» **Work item**
Return, from the lines below, each one that includes the word "breaksAt".

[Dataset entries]
-- ==== Sys2Proof/Machine/Issue.lean ====
section
/-! DEFINITION. What the machine does in one step: an event, an issue opportunity of a port, a candidate lane's word, or
passing time; and what it may do by itself where the agenda names nothing (06 R151-R154; 10 R247; log 1). -/
namespace Sys2Proof.Machine

/-- An outcome, with the next state changed. -/
def andThen (r : Host.Outcome State Fault Refusal) (f : State → State) : Host.Outcome State Fault Refusal :=
  match r with
  | .next s => .next (f s)
  | .fault e => .fault e
  | .refused e => .refused e

/-- Nothing executes any more. -/
def State.rest (s : State) : State := { s with cur := none, occ := Occasion.none }

/-- The word that executes. -/
def State.at_ (s : State) (c : Cursor) : State := { s with cur := some c }

/-- An event with its operands (log 1). -/
def State.event (s : State) (i : Instr) (o : Occasion) : Host.Outcome State Fault Refusal :=
  andThen (exec i { s with occ := o, cur := none }) State.rest

/-- The word that a cursor names executes, and its clause's bookkeeping follows (12 R271). -/
def State.execAt (s : State) (c : Cursor) (i : Instr) : Host.Outcome State Fault Refusal :=
  andThen (exec i (s.at_ c)) (fun s => s.rest.wordEnd c)

/-- A clause's first word waits for the current reservation that its group's lanes ask for (21 R414, R415). -/
def State.awaitReservation (s : State) (c : Cursor) : State :=
  let (id, s) := s.newId
  (s.addRequest (clusterOf (s.wave c.wave).core) 8 (.clause c.wave id)).modWave c.wave (fun v => v.modLanes c.group (fun l =>
    { l with wait := some (.hold .reservation), after := c.next, leaves := c.lastInClause, heavy := some id }))

/-- The cursor of a word that could not be fetched. -/
def missCursor (w : Nat) (g : Mask) (pc next : DWord) : Cursor :=
  { wave := w, group := g, pc, next, clause := none, modBase := none, lastInClause := false, minor := 0, vvirt := 0, cand := none }

/-- Whether a wave in SIMT mode stops at a word for the debugger: a breakpoint lies on it that the debugger has not let it pass, or the wave has
taken the one step it was let take (16 R398; log 66). Handlers are not stopped. -/
def State.breaksAt (s : State) (c : Cursor) : Bool :=
  let v := s.wave c.wave
  v.handles.isNone && ((s.breaks.contains (s.vfOf c.wave, c.pc) && (lanesOf c.group).any (fun l => !(v.lane l).pass)) ||
    v.stepping.any (· != v.wwords))

/-- A wave stopped for the debugger before a word (09 R217; 17 R400), with a record of the debug stop (09 R225; log 66). -/
def State.debugStop (s : State) (c : Cursor) : State :=
  let v := s.wave c.wave
  let l := lowestLane c.group
  let s := (s.takeFault c.wave {
    code := Code.bkpt, cls := 1, lane := l, access := 0xF, pc := c.pc, nextpc := c.next, ea := 0, group := c.group }).modWave c.wave (fun v => { v with debug := true })
  s.postFault (s.vfOf c.wave) {
    kind := 4, code := Code.bkpt, reason := 0, access := 0, core := v.core, slot := v.slot, lane := l, lid := (s.launchOf c.wave).lid
    addr := c.pc, pc := c.pc, subject := .none }

/-- What a fetch comes to, done: a word executes, or the group takes the fault or XLATE of the fetch (06 R168; 09 R218). A debugger's stop of a wave
that its first group's word has stopped has no effect. -/
def State.runFetched (s : State) (w : Nat) (g : Mask) (f : Fetched) : Host.Outcome State Fault Refusal :=
  match f with
  | .fault code acc ea pc next =>
    let x := s.issOf (missCursor w g pc next) false 0
    .next (State.settle x 0 (.fault code (lowestLane g) acc ea s))
  | .xlate reason level ea pc next =>
    let x := s.issOf (missCursor w g pc next) false 0
    .next (State.settle x 0 (.park (lowestLane g) AccKind.fetch reason level ea s))
  | .word c i =>
    let s := s.stand w g c.pc c.clause c.modBase (c.minor, c.vvirt)
    if s.breaksAt c then .next (if (s.wave w).stoppable then s.debugStop c else s)
    else if wantsReservation (s.wave w) c then .next (s.awaitReservation c) else (s.modWave w (fun v => v.shareHeavy c)).execAt c i

/-- A group's next word issues (06 R152). -/
def State.issueGroup (s : State) (w : Nat) (g : Mask) : Host.Outcome State Fault Refusal :=
  let s := s.served w g
  let (f, s) := s.fetchFor w g ((s.wave w).lane (lowestLane g))
  s.runFetched w g f

/-- The lanes of a group whose word was held before it issued. -/
def Wave.heldOf (v : Wave) (g : Mask) : Mask :=
  (lanesOf g).foldl (fun m l => match (v.lane l).wait with
    | some (.hold _) => m ||| laneBit l
    | _ => m) 0

/-- The starvation counts after an opportunity of lanes `ran`, in which the lanes `issued` were chosen (06 R153). -/
def State.starveAfter (s : State) (w : Nat) (ran issued : Mask) : State :=
  s.modWave w (fun v =>
    let held := v.heldOf issued
    v.countStarve (ran &&& ~~~issued) (issued &&& ~~~held))

/-- A cycle of a core: its clock count, and the units whose macro-operations or clauses wait for current (15 R394, R395; 21 R415). -/
def State.coreCycle (s : State) (core port : Nat) : State :=
  if port != 0 then s
  else
    let waiting := ((s.cluster (clusterOf core)).requests.map (fun r => match r.who with
      | .op u _ _ => u
      | .clause w _ => (s.wave w).unit)).eraseDups.filter (fun u => (s.unit u).core = core)
    waiting.foldl (fun s u => s.modUnit u (fun x => { x with ucurr := x.ucurr + 1 })) (s.modCore core (fun c => { c with cycles := c.cycles + 1 }))

/-- The end of an opportunity in which only the lanes `g` of those that ran were chosen; one in which no word issued is a stall (15 R395). -/
def State.endOpportunity (s : State) (w : Nat) (ran g : Mask) (issued : Bool) : State :=
  let s := s.starveAfter w ran g
  { (if issued then s else s.stalled w) with opp := none }

/-- What follows the first group's word: whether a second group issues beside it is the device's choice (06 R152). -/
def State.afterFirst (s : State) (ran : Mask) (others : List ((Nat × Nat) × Mask)) (o : Opp) : State :=
  match bestGroup others with
  | none => s.endOpportunity o.wave ran o.first o.issued
  | some h =>
    let (i, s) := s.pick 2
    if i = 0 || (s.wave o.wave).exited then s.endOpportunity o.wave ran o.first o.issued
    else { s with opp := some o, agenda := .second o.wave h.2 :: s.agenda }

/-- Whether a group's word has issued since a wave was as given: it has been counted, or its lanes have begun their steps (15 R395; 03 R82). -/
def State.tookWord (s : State) (w : Nat) (g : Mask) (v : Wave) : Bool := (s.wave w).wwords != v.wwords || ((s.wave w).stepsOf g).isSome

/-- A cycle of a port in which some wave was selected or none: ages and the counters of 15 R395 move. A wave in candidate mode is taken to
execute words in every cycle (log 43). -/
def State.portCycle (s : State) (core port : Nat) (sel : Option Nat) (rdy : List Nat) : State :=
  (s.portWaves core port).foldl (fun s w =>
    let v := s.wave w
    let tile := if s.inTileWait w then v.wtile + 1 else v.wtile
    if sel = some w then s.setWave w { v with age := 0, wopp := v.wopp + 1, wtile := tile }
    else
      let s := s.setWave w { v with
        age := if rdy.contains w then min 1048575 (v.age + s.weight w) else v.age
        skipCycle := false
        wblock := if s.atBlocking w then v.wblock + 1 else v.wblock
        wtile := tile }
      if v.cand.isSome then s else s.stalled w) s

/-- One cycle of an issue port (06 R152-R154). None passes while the cluster's rails switch (21 R407), nor where the cluster is in no
active range (08 R202). -/
def State.issueAct (s : State) (core port : Nat) : Host.Outcome State Fault Refusal :=
  if (s.cluster (clusterOf core)).switching || !s.clusterRuns (clusterOf core) || 2 ≤ port then .refused (.notEnabled "ISSUE")
  else
    let (rdy, s) := s.readyGroups core port
    let sel := s.select (rdy.map (·.1))
    let s := (s.portCycle core port sel (rdy.map (·.1))).coreCycle core port
    match sel with
    | none => .next s
    | some w =>
      let cs := ((rdy.find? (fun x => x.1 = w)).map (·.2)).getD []
      match s.firstGroup w cs with
      | none => .next (s.endOpportunity w (s.active w) 0 false)
      | some (k, g) =>
        let v := s.wave w
        let ran := s.active w
        let others := cs.filter (fun c => c.1 != k)
        andThen (s.issueGroup w g) (fun s' => s'.afterFirst ran others {
          wave := w, first := g, issued := s'.tookWord w g v, live := v.live, v := v.v, vtag := v.vtag })

/-- The second group of an opportunity (06 R152; 09 R218): its word takes effect though the first one's faulted. -/
def State.secondAct (s : State) (w : Nat) (g : Mask) : Host.Outcome State Fault Refusal :=
  match s.opp with
  | none => .refused (.notEnabled "SECOND")
  | some o =>
    let v := s.wave w
    let ran := s.active w
    let m := g &&& ran
    if o.wave != w || v.exited || m = 0 then .next (s.endOpportunity o.wave (o.first ||| ran) o.first o.issued)
    else andThen (s.issueGroup w m) (fun s => s.endOpportunity w (o.first ||| ran) (o.first ||| m) (o.issued || s.tookWord w m v))

/-- A candidate lane's next word (10 R247). -/
def State.candAct (s : State) (w l : Nat) : Host.Outcome State Fault Refusal :=
  let v := s.wave w
  let k := clusterOf v.core
  if v.exited || v.trapState != .running || v.park.isSome || !v.resident || !(s.unit v.unit).resident || (s.cluster k).switching ||
      !s.clusterRuns k then .refused (.notEnabled "CANDIDATE")
  else match s.candNext w l with
    | none => .refused (.notEnabled "CANDIDATE")
    | some (.inl s) => .next s
    | some (.inr i) =>
      andThen (exec i (s.at_ { missCursor w (laneBit l) (v.lane l).pc (v.lane l).after with cand := some l })) State.rest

» **Solution below**
def State.breaksAt (s : State) (c : Cursor) : Bool :=
    if s.breaksAt c then .next (if (s.wave w).stoppable then s.debugStop c else s)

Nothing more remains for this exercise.